Task to complete:
Among the records that follow, set down only the lines from the one containing "if n.val / 8" to the one containing "def Plane.parityFaults (x", both included, exactly.

Data listing:
/-- Hold the references out that a source isolates, or REF3 outside a join, and let the others go (R64, R272). -/
def Plane.holdRefs (x : Plane) (p : PlaneId) : Plane :=
  let held := fun (i : Fin 4) => x.flt.src[i.val].react || (x.flt.src[(Fin.ofNat 64 (4 + i.val)).val]).react ||
    (i == 3 && x.sel.held3)
  { x with ref := Vector.ofFn fun i => { x.ref[i.val] with heldOut := held i } }.refsChanged p

/-- Isolate the element of a source that is not plane-wide (R392). -/
def Plane.isolateElement (x : Plane) (p : PlaneId) (n : Fin 64) : Plane :=
  if n.val < 8 then x.holdRefs p
  else if 16 ≤ n.val ∧ n.val < 36 then x.isolateOut (Fin.ofNat 20 (n.val - 16)) true
  else if n = 36 then x.disableInputs
  else if n = 39 then x.isolateLinks 0
  else if n = 40 then x.isolateLinks 1
  else if n = 41 then x.isolateLinks 2
  else x

/-- While an isolation of links or inputs is in force, every further element that meets its condition is isolated
(R392). -/
def Plane.isolateMore (x : Plane) : Plane :=
  let y := if x.flt.src[36].react then x.disableInputs else x
  let y := if x.flt.src[39].react then y.isolateLinks 0 else y
  let y := if x.flt.src[40].react then y.isolateLinks 1 else y
  if x.flt.src[41].react then y.isolateLinks 2 else y

/-- Lift a link source's isolation; a link another source isolates stays isolated. -/
def Plane.releaseLinks (x : Plane) (n : Fin 3) : Plane :=
  { x with link := x.link.map fun (k : Link) =>
      let by' := k.isolBy &&& ~~~(1#3 <<< n.val)
      { k with isolBy := by', isol := by' != 0 } }

/-! ### Reaction -/

/-- The speed commanded of all fans (R484): 100 % while a fan source is live, else 30 % in unit standby, else by the
internal temperature between 40 and 100 %. That a live fan source comes before standby is a DESIGN CHOICE (log entry 13). -/
def Hub.setFans (h : Hub) : Hub :=
  let pct :=
    if h.usrc[8].live || h.usrc[9].live || h.usrc[10].live || h.usrc[11].live then 100
    else if h.ustby then 30
    else max 40 (min 100 (Config.fanCurve h.env.tint))
  { h with env := { h.env with fanPct := pct } }

/-- Ember is forced, or no longer forced, as the sticky bits now say (R86, R392). -/
def Hub.reforce (h : Hub) (p : PlaneId) : Hub :=
  if h.forcing p then h.onPlaneFree p fun v x => x.forceEmber p v
  else h.onPlane p fun x => x.endForced p

/-- A unit source forces Ember in the plane from this boundary on, or does so no longer (R86, R489). -/
def Hub.takeForce (h : Hub) (p : PlaneId) (n : Fin 32) (on : Bool) : Hub :=
  (h.modPlane p fun x =>
    { x with flt := { x.flt with uforce := if on then x.flt.uforce ||| (1#32 <<< n.val) else x.flt.uforce &&& ~~~(1#32 <<< n.val) } }).reforce p

/-- A unit source forces Ember, or does so no longer: the planes whose word clock runs are handed it (R489). At one whose clock stands
no reaction is applied, and one that ends leaves nothing (R390, R457). -/
def Hub.handForce (h : Hub) (n : Fin 32) (on : Bool) : Hub :=
  PlaneId.all.foldl (fun (g : Hub) p =>
    if g.active p then g.handTo p (.force n on)
    else if on then g
    else g.modPlane p fun x => { x with flt := { x.flt with uforce := x.flt.uforce &&& ~~~(1#32 <<< n.val) } }) h

/-- The planes are handed what the unit's sources force otherwise than before (R489). -/
def Hub.handChanged (h : Hub) (before : BitVec 32) : Hub :=
  (List.finRange 32).foldl (fun (k : Hub) n =>
    if bitAt before n.val = k.unitForces n then k else k.handForce n (k.unitForces n)) h

/-- One plane source's reaction: the cause of NOTIFY and its isolation, unless that is in force (R388, R391, R393). -/
def Plane.reactTo (x : Plane) (p : PlaneId) (n : Fin 64) : Plane :=
  let s := x.flt.src[n.val]
  if !s.sticky then x
  else
    let y := if s.sev = .record then x else x.raise 12
    match s.sev with
    | .record => y
    | .notify => y
    | .isolate => if s.react then y else (y.modSrc n fun t => { t with react := true }).isolateElement p n
    | .safe => y.modSrc n fun t => { t with husk := true }

/-- A plane-local or unit source number whose reaction sends the plane into Husk (R391, R399). -/
def Hub.isSafe (h : Hub) (p : PlaneId) (n : Nat) : Bool :=
  if n < 64 then
    let s := (h.plane p).flt.src[(Fin.ofNat 64 n).val]
    s.sticky && s.sev == .safe
  else
    let s := h.usrc[(Fin.ofNat 32 (n - 192)).val]
    s.sticky && s.sev == .safe

/-- The lowest number of a list. -/
def lowest : List Nat → Option Nat
  | [] => none
  | n :: rest =>
    match lowest rest with
    | none => some n
    | some m => some (min n m)

/-- Group g of a plane collector fails its parity check in elapsed cycle `seen`: image severities, sticky bits set without firing,
source 46 (R399). -/
def Plane.parityFault (x : Plane) (g : Fin 8) (seen : Nat) : Plane :=
  let y := { x with flt := { x.flt with
    parity := x.flt.parity.filter fun e => e.1 != g
    src := Vector.ofFn fun n =>
      let s := x.flt.src[n.val]
      if n.val / 8 = g.val then { s with sticky := true, sev := if n.val = 46 then .safe else if 52 ≤ n.val then .record else x.sect.sev[n.val] }
      else s } }
  let y := y.setDetAt 46 true seen
  { y with flt := { y.flt with src := upd y.flt.src 46 (fun s => { s with ev := 1 }) } }

/-- The boundary that opened the present frame lies at least 4 cycles after elapsed cycle `seen` (R393). -/
def Plane.dueSince (x : Plane) (seen : Nat) : Bool := decide (seen + 4 ≤ x.time.clk - x.time.cyc)

/-- Every parity fault an injection left due (R393, R399, R401). -/
def Plane.parityFaults (x : Plane) : Plane :=
  let y := (x.flt.parity.filter fun e => x.dueSince e.2).foldl (fun (z : Plane) e => z.parityFault e.1 e.2) x
  { y with flt := { y.flt with parity := x.flt.parity.filter fun e => !x.dueSince e.2 } }

/-- Note in a unit source that its reaction is in force (R371). -/
def Hub.noteUnit (h : Hub) (n : Nat) : Hub :=
  let u := Fin.ofNat 32 (n - 192)
  let s := h.usrc[u.val]
  if !s.sticky then h
  else
    match s.sev with
    | .record => h
    | .notify => h
    | .isolate => h.modUSrc u fun t => { t with react := true }
    | .safe => h.modUSrc u fun t => { t with husk := true }

/-- The unit sources among the fired ones force Ember in the plane where they are to (R391, R393). -/
def Hub.unitReact (h : Hub) (p : PlaneId) (n : Nat) : Hub :=
  let u := Fin.ofNat 32 (n - 192)
  if h.unitForces u then h.modPlane p fun x => { x with flt := { x.flt with uforce := x.flt.uforce ||| (1#32 <<< u.val) } } else h

/-- The reactions due in a plane at one boundary, those whose sample lies at least 4 cycles before it: Husk first, with the
lowest-numbered SAFE source as its cause, then isolations and causes, then forced Ember (R88, R393, R395, R396, R399). -/
def Hub.react (h : Hub) (p : PlaneId) : Hub :=
  let parity := (h.plane p).flt.parity.any fun e => (h.plane p).dueSince e.2
  let h := h.modPlane p Plane.parityFaults
  let fired := ((h.plane p).flt.fired.filter fun e => (h.plane p).dueSince e.2).map (·.1)
  let h := h.modPlane p fun x => { x with flt := { x.flt with fired := x.flt.fired.filter fun e => !x.dueSince e.2 } }
  let h :=
    match lowest ((if parity then [46] else []) ++ fired.filter (h.isSafe p)) with
    | none => h
    | some n => h.onPlaneFree p fun v x => x.enterHusk p v n
  let h := h.onPlane p fun x =>
    (fired.filter fun n => decide (n < 64)).foldl (fun (z : Plane) n => z.reactTo p (Fin.ofNat 64 n)) x
  let units := fired.filter fun n => decide (192 ≤ n)
  let h := units.foldl (fun (g : Hub) n => g.unitReact p n) (units.foldl Hub.noteUnit h)
  if h.forcing p then h.reforce p else h

/-! ### Clearing -/

/-- The detector of a plane source begins again from nothing: counts, held verdicts and measurement windows
(R389). -/
def Plane.restartDetector (x : Plane) (n : Fin 64) : Plane :=
  if n = 9 then { x with loop := { x.loop with acqLate := false } }
  else if n = 10 then { x with vcobBad := false }
  else if n = 15 then { x with grid := { x.grid with badRun := 0, goodRun := 0, badLive := false } }
  else if n = 11 ∨ n = 43 ∨ n = 44 ∨ n = 47 then x.modSrc n fun s => { s with cond := false }
  else if 16 ≤ n.val ∧ n.val < 32 then
    { x with ck := upd x.ck (Fin.ofNat 16 (n.val - 16)) fun c => { c with verdict := .none, bad := 0, good := 0 } }
  else if 32 ≤ n.val ∧ n.val < 36 then
    { x with pu := upd x.pu (Fin.ofNat 4 (n.val - 32)) fun c => { c with verdict := .none, bad := 0, good := 0 } }
  else if n = 36 then
    { x with ti := x.ti.map fun (t : TrigIn) => t.rejudge x.time.clk }
  else if n = 39 then
    { x with link := x.link.map fun (k : Link) => { k with msErr := 0, crcGood := 0, crcLive := false } }
  else if n = 41 then
    { x with link := x.link.map fun (k : Link) => { k with rtt := { k.rtt with bad := 0, good := 0, live := false } } }
  else if n = 42 then { x with flt := { x.flt with ovTail := 0, ovNow := false } }
  else if n = 49 then { x with flt := { x.flt with bcTail := 0, bcNow := false } }
  else if n = 50 then { x with flt := { x.flt with msTail := 0, msNow := false } }
  else x

/-- Lift the isolation a plane source caused (R389, R392). -/
def Plane.liftElement (x : Plane) (p : PlaneId) (n : Fin 64) : Plane :=
  if n.val < 8 then x.holdRefs p
  else if 16 ≤ n.val ∧ n.val < 36 then x.isolateOut (Fin.ofNat 20 (n.val - 16)) false
  else if n = 36 then { x with ti := x.ti.map fun (t : TrigIn) => { t with dis := false } }
  else if n = 39 then x.releaseLinks 0
  else if n = 40 then x.releaseLinks 1
  else if n = 41 then x.releaseLinks 2
  else x

/-- The source has fired at the boundary that opened the present frame, so that a clear committed there leaves its bit set (R380,
R389). -/
def Plane.firedHere (x : Plane) (n : Fin 64) : Bool := x.time.cyc == 0 && x.flt.fired.contains (n.val, x.time.clk)

/-- Clear the sticky bit of a plane source (R389): isolation lifted, detector restarted, LIVE clear. A source that fires at the same
boundary keeps that firing (R380). -/
def Plane.clearSticky (x : Plane) (p : PlaneId) (n : Fin 64) : Plane :=
  if x.firedHere n then
    let y := x.modSrc n fun s => { s with react := false }
    { y with flt := { y.flt with fired := y.flt.fired.filter fun e => e.1 != n.val || e.2 == x.time.clk } }.liftElement p n
  else
    let y := (x.modSrc n fun s => { s with sticky := false, det := false, live := false, wire := false, react := false, ev := 0 }).setRun n none
    let y := { y with flt := { y.flt with fired := y.flt.fired.filter fun e => e.1 != n.val } }
    (y.liftElement p n).restartDetector n

/-- Comparator i compares plane p. -/
def comparesPlane (i : Fin 3) (p : PlaneId) : Bool := (cmpPlanes i).1 == p || (cmpPlanes i).2 == p
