/-- The units enter their joined roles at PPS J; a follower's planes take their leader planes' PPS and SEC (R273). -/
def Hub.completeJoin (h : Hub) (secs : Tri Word) : Hub :=
  let role : Role := if h.udecl.role = .leader then .leader else .follower
  let h := if role = .follower then PlaneId.all.foldl (fun (g : Hub) p => g.realignTo p (secs.get p)) h else h
  (h.modChim fun c => { c with
    role := role, joinPend := false, announced := false, loss := false, opened := true, moving := Tri.same 0
    mate := c.partnerOn c.active, tnext := Vector.replicate 3 0, tdone := Vector.replicate 3 0
    outSent := Vector.replicate 3 0 }).rejudgePorts.tandemEvent 1

/-- The join is abandoned: follower planes return to the mode they kept, and what queue 483 still holds of it goes (R273). -/
def Hub.abandonJoin (h : Hub) : Hub :=
  if h.chim.joinPend then
    let back := h.udecl.role == .follower && h.chim.announced
    let kept := h.chim.kept
    let refs := h.chim.keptRef
    let h := h.modChim fun c => { c with joinPend := false, announced := false, out := upd c.out 3 Queue.clear, sends := [] }
    let h := if back then h.modeAll true kept.get refs.get fun p v x => x.dropRef3 p v (kept.get p) (refs.get p) else h
    h.tandemEvent 3
  else h

/-! ### Separating -/

/-- Entries of the tunnel not yet acknowledged: the leader's outbound queues 480 to 482 (R278, R279). -/
def Chimney.unacked (c : Chimney) : Nat := c.out[0].q.length + c.out[1].q.length + c.out[2].q.length

/-- Crossed inputs of a plane are inactive, and no follower plane's hold is seen any more (R32, R286). -/
def Plane.dropCrossed (x : Plane) : Plane :=
  { x with grid := { x.grid with farHold := false }, fab := { x.fab with sigs := x.fab.sigs.filter fun (s : Signal) =>
      match s.src with
      | .chin _ => false
      | _ => true } }

/-- A snapshot that is pending goes on as a unit's that is not joined: one not captured is seen from now on, and one that waits for
its follower's PSTATE words is without them (R412, R445). -/
def Hub.loneSnapshot (h : Hub) : Hub :=
  if h.snap.pending && h.snap.tag.isNone then
    { h with snap := { h.snap with seen := h.planes.map fun (x : Plane) => some x.time.clk } }
  else h.finishSnapshot

/-- The units are separated, by a leave or as a loss, and the unit is SOLO (R286, R287). -/
def Hub.separate (h : Hub) (lost : Bool) : Hub :=
  let following := h.chim.role == .follower
  let kept := h.chim.kept
  let refs := h.chim.keptRef
  let n := if h.chim.role = .leader then h.chim.unacked else 0
  let h := h.modChim fun c => { c with
    role := .solo, joinPend := false, leavePend := false, announced := false, opened := false, loss := lost
    moving := Tri.same 0, out := c.out.map Queue.clear, inq := c.inq.map Queue.clear, mate := none
    outSent := Vector.replicate 3 0, sends := [] }
  let h := ((h.rejudgePorts.ucountN 30 n).allPlanes fun _ x => { x.dropCrossed with commits := x.commits.filter fun w => !w.tunnel }).allPorts
    fun x => { x with sent := [], fetch := [] }
  let h := { h with ucommits := h.ucommits.filter fun w => !w.tunnel }
  let h := h.discardFarScheds.loneSnapshot
  let mode := fun (p : PlaneId) => if lost then LoopMode.hold else kept.get p
  let fref := fun (p : PlaneId) => if lost then (h.plane p).sel.fref else refs.get p
  let h := if following then h.modeAll true mode fref fun p v x => x.dropRef3 p v (mode p) (fref p) else h
  let h := if lost then PlaneId.all.foldl (fun (g : Hub) p => g.event p fun x => x.setDet 51 true) h else h
  h.tandemEvent (if lost then 6 else 2)
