/-- A load or reload that has not completed brings a section from the slot. -/
def Hub.loadUses (h : Hub) (i : Fin 2) : Bool :=
  h.cfg.load == some i || PlaneId.all.any fun p => ((h.plane p).next.map Prod.fst) == some i

/-- The port holds this slot open, or a slot at all (R300). -/
def Hub.holdsOpen (h : Hub) (q : PortId) : Option (Fin 2) :=
  match h.cfg.openBy with
  | none => none
  | some (o, i) => if o = q then some i else none

/-- A command is accepted: LASTCMD, and RESULT busy (R365). -/
def Hub.begins (h : Hub) (cmd : BitVec 4) : Hub := h.modCfg fun c => { c with lastCmd := cmd, result := 1 }

/-- A command ends with a RESULT code, and UCAUSE bit 2 is set (R362, R365). -/
def Hub.ends (h : Hub) (code : Nat) : Hub := (h.modCfg fun c => { c with result := BitVec.ofNat 4 code }).ucause 2

/-! ### Why a command is refused (R299) -/

/-- Every command needs the IMAGE right; the state refuses it last (R299, R462). -/
def Hub.imageReason (h : Hub) (q : PortId) (state : Bool) : Reason :=
  firstReason (!(h.grants q).image) false false false state

/-- The state refuses ERASE: the slot is in force, open, or in use. -/
def Hub.eraseBarred (h : Hub) (i : Fin 2) : Bool :=
  h.inForce i || (h.cfg.openBy.map Prod.snd) == some i || h.cfg.verifying.contains i || h.loadUses i

/-- The state refuses OPEN: the slot is not erased, or another port holds one open. -/
def Hub.openBarred (h : Hub) (q : PortId) (i : Fin 2) : Bool :=
  !h.cfg.slot[i.val].erased || (h.cfg.openBy.isSome && (h.holdsOpen q).isNone)

/-- A plane of the list is outside RUN or already named by a load. -/
def Hub.loadBlocked (h : Hub) (ps : List PlaneId) : Bool :=
  ps.any fun p => (h.plane p).power != .run || (h.plane p).loadPending

/-- Why LOAD is refused; in BARE the IMAGE right suffices (R296, R299). -/
def Hub.loadReason (h : Hub) (q : PortId) (i : Fin 2) : Reason :=
  let bare := h.upstate == .bare
  firstReason (!(h.grants q).image || (!bare && !h.controlsAll q)) (!bare && PlaneId.all.any (h.foreign q)) false h.anyHusk
    (!h.cfg.slot[i.val].verified || h.cfg.load.isSome || h.joined || h.chim.joinPend || h.ustby ||
      (if bare then PlaneId.all.any (fun p => (h.plane p).loadPending) else h.loadBlocked PlaneId.all))

/-- The planes PLANES names: bit 2 A, bit 1 B, bit 0 C (R365). -/
def namedPlanes (w : BitVec 3) : List PlaneId := PlaneId.all.filter fun p => bitAt w (2 - p.num)

/-- The slot's section of a plane has another interface digest than the one in force (R302). -/
def Hub.interfaceDiffers (h : Hub) (i : Fin 2) (p : PlaneId) : Bool :=
  match h.cfg.slot[i.val].file with
  | none => true
  | some f => f.idig.get p != (h.plane p).idig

Reply:
      if n.val / 8 = g.val then { s with sticky := true, sev := if n.val = 46 then .safe else if 52 ≤ n.val then .record else x.sect.sev[n.val] }
      else s } }
  let y := y.setDetAt 46 true seen
  { y with flt := { y.flt with src := upd y.flt.src 46 (fun s => { s with ev := 1 }) } }

/-- The boundary that opened the present frame lies at least 4 cycles after elapsed cycle `seen` (R393). -/
def Plane.dueSince (x : Plane) (seen : Nat) : Bool := decide (seen + 4 ≤ x.time.clk - x.time.cyc)

/-- Every parity fault an injection left due (R393, R399, R401). -/
def Plane.parityFaults (x : Plane) : Plane :=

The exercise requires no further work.